Short Sale vs. Foreclosure

Difference Between Short Sale and Foreclosure For a lender or a home owner, short sale and foreclosure are…

Difference Between Short Sale and Foreclosure

For a lender or a home owner, short sale and foreclosure are the most fear-stricken words. But when a home owner ducks on payments of EMI to the bank from where he took a home loan, both of these gain importance. When you take a loan from the bank, they ask for collateral. Banks normally don’t sell the property that you have given as collateral, but rather they aim at retrieving the money they have lent. In these cases banks can use short sale and foreclosure as weapons to protect their capital that they gave as loan and the increased interest. Although sometimes in helpless cases, they are compelled on selling.

Short sale

If once you have taken a loan from a bank and are unable to pay it back due to fierce circumstances, then with the help of short sales you can sell your property. This way one can avoid foreclosure. The amount to which the home owner sells his property is lower than unsettled loan amount. When he pays this amount to the lender, the lender agrees to leave out the due loan amount and accepts it as final payment. But this is confirmed first by the bank, only if it agrees to forget about the remaining amount. As the amount paid is less than the remaining loan amount, it is called a short sale. For instance if the difference in the loan amount and the short sale proceeds is only $25000, the bank agrees to accept this amount and the homeowner sells his house. The reasons to why a bank accepts short sale are if they feel that the property cannot manage more than that amount, or people are moving to new homes or if value of the proper has lessened.


Here is the reason why every single homeowner frets the word “foreclosure”. A foreclosure comes into being when the bank suspects that the homeowner cannot manage to pay back the loan amount. In this the bank can sell the house in order to retrieve the outstanding amount. However, if the amount to which the house is sold is greater than unpaid amount, then the homeowner gets the extra money.  The homeowner then suffers a series of shocks as he loses his home and also 200 to 300 points in his credit score. The consequence of this is that now he cannot look forward to applying for another loan in future.  The homeowner is left with no other choice than settling and negotiating with the bank.

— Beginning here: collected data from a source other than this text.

/-- The oldest flit of a receive buffer moves on: the first item of a packet into the arrival buffer of its die, onto the link
of its route or into held storage, or it waits for room (R540, R545, R546); more of a packet joins what stands before it; an
ABORT ends it (R539); a WAVE goes on with its second copy (R637). A packet that has arrived whole becomes a message, and one
that was aborted is discarded and counted (R540). Packets that are held for a device leave in order once its entry gives a
usable link (R546). Logs 16 and 34 name what the model fixes here. -/
def Obligations.PacketsOnTheirWay : Prop :=
  ∀ (s : State),
    (∀ (l : Fin 32) (vc : Fin 2), s.dieUp (linkDie l.val) = true → s.net.numbered = true →
      let v := decide (vc.val = 1)
      let d := linkDie l.val
      let k := s.net.link l.val
      let rx (n : Net) (v : Bool) : List RxFlit := if v then (n.link l.val).rx1 else (n.link l.val).rx0
      let leaves (t : State) (r : List RxFlit) : Prop := exec (.packetForward l vc) s = .next t ∧ rx t.net v = r ∧
        rx t.net (!v) = rx s.net (!v) ∧ t.cells = s.cells ∧ t.net.inFlight = s.net.inFlight
      let adds (t : State) (i : Option QItem) : Prop := (∀ e, t.net.arrive e = (s.net.arrive e).map (Packet.more (l.val, v) i)) ∧
        t.net.heldPk = s.net.heldPk.map (fun h => (h.1, Packet.more (l.val, v) i h.2)) ∧ t.net.forwarded = s.net.forwarded ∧ t.mem = s.mem
      (rx s.net v = [] → ∃ t, exec (.packetForward l vc) s = .next t ∧ OnlySends s t) ∧
      (∀ f rest, rx s.net v = f :: rest →
        (f.items = [] → f.abort = true → ∃ t, leaves t rest ∧ adds t none ∧ (t.net.link l.val).mid v = false) ∧
        (∀ i, f.items = [i] → f.abort = false →
          let p : Packet := ⟨[i], false, if i.eop then none else some (l.val, v)⟩
          let w : Wave := ⟨i.payload.setWidth 16, (i.payload >>> 16).setWidth 32, i.payload.getLsbD 48, (i.payload >>> 56).setWidth 64⟩
          (i.kind = 0x3E → ∃ t, leaves t rest ∧ t.mem = s.mem ∧ t.net.heldPk = s.net.heldPk ∧
            ((l.val, w) ∈ (if v then s.net.wave0 else s.net.wave1) → t.net.waves = s.net.waves ++ [(0, .link l, w)]) ∧
            ((l.val, w) ∉ (if v then s.net.wave0 else s.net.wave1) → t.net.waves = s.net.waves ∧
              (if v then t.net.wave1 else t.net.wave0) = (if v then s.net.wave1 else s.net.wave0) ++ [(l.val, w)])) ∧
          (i.kind ≠ 0x3E → k.mid v = true → ∃ t, leaves t rest ∧ adds t (some i) ∧ (t.net.link l.val).mid v = !i.eop) ∧
          (i.kind ≠ 0x3E → k.mid v = false → p.dest = s.net.devId →
            (((s.net.arrive d).map (fun p => p.items.length)).sum < arriveRoom → ∃ t, leaves t rest ∧
              t.net.arrive d = s.net.arrive d ++ [p] ∧ t.net.forwarded = s.net.forwarded ∧ t.mem = s.mem ∧ (t.net.link l.val).mid v = !i.eop) ∧
            (arriveRoom ≤ ((s.net.arrive d).map (fun p => p.items.length)).sum → ∃ t, leaves t (f :: rest) ∧
              t.net.arrive d = s.net.arrive d ∧ t.mem = s.mem)) ∧
          (i.kind ≠ 0x3E → k.mid v = false → p.dest ≠ s.net.devId →
            (∀ j, s.net.route p.dest = some j → (∀ h ∈ s.net.heldPk, h.1 ≠ p.dest.toNat) → ∃ t, leaves t rest ∧
              t.net.forwarded = s.net.forwarded + 1 ∧ t.net.heldPk = s.net.heldPk ∧ t.mem = s.mem ∧
              ((s.net.link j).sends = false → (if v then (t.net.link j).q1 else (t.net.link j).q0) = (if v then (s.net.link j).q1 else (s.net.link j).q0) ++ [p])) ∧
            (s.net.route p.dest = none ∨ (∃ h ∈ s.net.heldPk, h.1 = p.dest.toNat) →
              (∀ m, s.mem.allocHold d p.dest.toNat 1 = some m → ∃ t, leaves t rest ∧ t.net.forwarded = s.net.forwarded + 1 ∧
                t.net.heldPk = s.net.heldPk ++ [(p.dest.toNat, p)] ∧ t.mem = m) ∧
              (s.mem.allocHold d p.dest.toNat 1 = none → ∃ t, leaves t (f :: rest) ∧ t.net.heldPk = s.net.heldPk ∧ t.mem = s.mem)))))) ∧
    (∀ (d : Fin 2), s.dieUp d.val = true → s.net.numbered = true →
      ((s.net.arrive d.val).find? (fun p => decide (p.src = none)) = none → ∃ t, exec (.arrivalBufferDeliver d) s = .next t ∧ t = s) ∧
      (∀ p, (s.net.arrive d.val).find? (fun p => decide (p.src = none)) = some p →
        (p.aborted = true → ∃ t, exec (.arrivalBufferDeliver d) s = .next t ∧
          t = { s with net := { s.net.setArrive d.val ((s.net.arrive d.val).erase p) with aborted := s.net.aborted + 1 } }) ∧
        (∀ m, p.aborted = false → Msg.ofItems p.items = some m → ∃ t, exec (.arrivalBufferDeliver d) s = .next t ∧
          t.net.arrive d.val = (s.net.arrive d.val).erase p ∧ t.net.inFlight = s.net.inFlight ++ [m] ∧ t.net.aborted = s.net.aborted ∧
          t.net.links = s.net.links ∧ t.cells = s.cells ∧ t.units = s.units ∧ t.mem = s.mem))) ∧
    (∀ (dest : BitVec 16), s.fabricUp = true →
      let mine := s.net.inFlight.filter (fun m => decide (UA.device m.dest = dest))
      let gone := s.net.heldPk.filter (fun h => decide (h.1 = dest.toNat))
      (s.net.route dest = none → (mine = [] ∨ dest = s.net.devId) → ∃ t, exec (.heldPacketRelease dest) s = .next t ∧ t = s) ∧
      (∀ j, s.net.route dest = some j → dest ≠ s.net.devId → ∃ t, exec (.heldPacketRelease dest) s = .next t ∧
        t.net.heldPk = s.net.heldPk.filter (fun h => decide (h.1 ≠ dest.toNat)) ∧ t.mem = s.mem.releaseUse (.hold dest.toNat) ∧
        t.net.inFlight = s.net.inFlight.filter (fun m => decide (UA.device m.dest ≠ dest)) ∧
        t.cells = s.cells ∧ (∀ i, i ≠ j → t.net.link i = s.net.link i) ∧
        ((s.net.link j).sends = false → let ps := gone.map (fun h => h.2) ++ mine.map (fun m => ⟨m.items, false, none⟩)
          (t.net.link j).q0 = (s.net.link j).q0 ++ ps.filter (fun p => !p.vc1) ∧
          (t.net.link j).q1 = (s.net.link j).q1 ++ ps.filter (fun p => p.vc1))))
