-- ==== Sys2Proof/Laws/MemOk.lean ====
section
/-! SUPPORT. Every operation keeps the canonical form of device memory, workstation memory and the scratchpads: one lemma per
operation. -/

namespace Sys2Proof.Machine
open Sys2Proof
/-- The canonical form, as a name that does not unfold. -/
def Memory.canon (m : List Host.Cell) : Prop := Memory.wf m
/-- The scratchpad of a cell is canonical. -/
def Cell.memOk (x : Cell) : Prop := Memory.canon x.spad
/-- Device and workstation memory are canonical. -/
def MemSys.memOk (m : MemSys) : Prop := Memory.canon m.mem ∧ Memory.canon m.wsMem
/-- Every scratchpad is canonical. -/
def cellsOk (l : SMap Cell) : Prop := ∀ x ∈ l, x.2.memOk
/-- Every memory of the state is canonical. -/
def State.memOk (s : State) : Prop := s.mem.memOk ∧ cellsOk s.cells
theorem Cell.memOk_iff (x : Cell) : x.memOk ↔ Memory.canon x.spad := Iff.rfl
@[simp] theorem Cell.memOk_default : Cell.memOk {} := Memory.wf_nil
@[simp] theorem State.memOk_cell (s : State) (c : CellIx) (h : s.memOk) : (s.cell c).memOk := by
  unfold State.cell SMap.getD
  cases hg : SMap.get? s.cells c.val with
  | none => exact Memory.wf_nil
  | some x => exact h.2 _ (SMap.get?_mem _ _ _ hg)
@[simp] theorem State.memOk_modCell (s : State) (c : CellIx) (f : Cell → Cell) (h : s.memOk) (hf : ∀ x, x.memOk → (f x).memOk) :
    (s.modCell c f).memOk := by
  refine ⟨h.1, fun p hp => ?_⟩
  rcases SMap.mem_set _ _ _ _ hp with rfl | hp
  · exact hf _ (State.memOk_cell _ _ h)
  · exact h.2 _ hp
@[simp ↓] theorem State.memOk_mk (a b c d e f g h i j k l m n o p q r t u v w) :
    State.memOk ⟨a, b, c, d, e, f, g, h, i, j, k, l, m, n, o, p, q, r, t, u, v, w⟩ ↔ (MemSys.memOk d ∧ cellsOk b) := Iff.trans Iff.rfl Iff.rfl
@[simp] theorem foldl_memOk {α : Type} (f : State → α → State) (h : ∀ s a, s.memOk → (f s a).memOk) (l : List α) (s : State)
    (hs : s.memOk) : (l.foldl f s).memOk := by
  induction l generalizing s with
  | nil => exact hs
  | cons a l ih => exact ih _ (h _ _ hs)
@[simp ↓] theorem MemSys.memOk_mk (a b c d e f g h i j k l m n o p q r t u) :
    MemSys.memOk ⟨a, b, c, d, e, f, g, h, i, j, k, l, m, n, o, p, q, r, t, u⟩ ↔ Memory.canon a ∧ Memory.canon c := Iff.trans Iff.rfl Iff.rfl
@[simp] theorem State.memOk_mem (s : State) (h : s.memOk) : s.mem.memOk := h.1
@[simp] theorem State.memOk_cells (s : State) (h : s.memOk) : cellsOk s.cells := h.2
@[simp] theorem cellsOk_nil : cellsOk [] := fun _ h => nomatch h
@[simp] theorem cellsOk_map (l : SMap Cell) (g : Nat × Cell → Nat × Cell) (h : cellsOk l) (hg : ∀ x, x.2.memOk → (g x).2.memOk) : cellsOk (l.map g) := by
  intro x hx; obtain ⟨y, hy, rfl⟩ := List.mem_map.mp hx; exact hg _ (h y hy)
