-- ==== Sys2Proof/Laws/MemOkExec.lean ====
section
/-! SUPPORT. Every command keeps the canonical form of the memories: one lemma per command. -/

The only similarity between the two is that they aim to lessen the burden on the homeowner when he is unable to pay back the dues. But majorly the two of these are very different.

Amongst the two, the one that would bring slight happiness to a distraught homeowner would definitely be short sale. But then again there is a strenuous task of searching for a buyer who takes time in deciding and agreeing for the short amount and keeps the homeowner in a hazy situation. The benefit that the homeowner gets in a foreclosure is that the responsibility of selling the house is taken by the bank which provides him with a period of 4 to 12 months of stay in the house. So in the meanwhile, as the homeowner is not asked to pay anything, he can start saving money for transfer at the time of vacating his house.

One common thing that takes place between the two is the decrease in the credit score of the homeowner. In short sale homeowner is kept from buying a property for 2 years whereas in forclosure the time period raises from 5 to 6 years.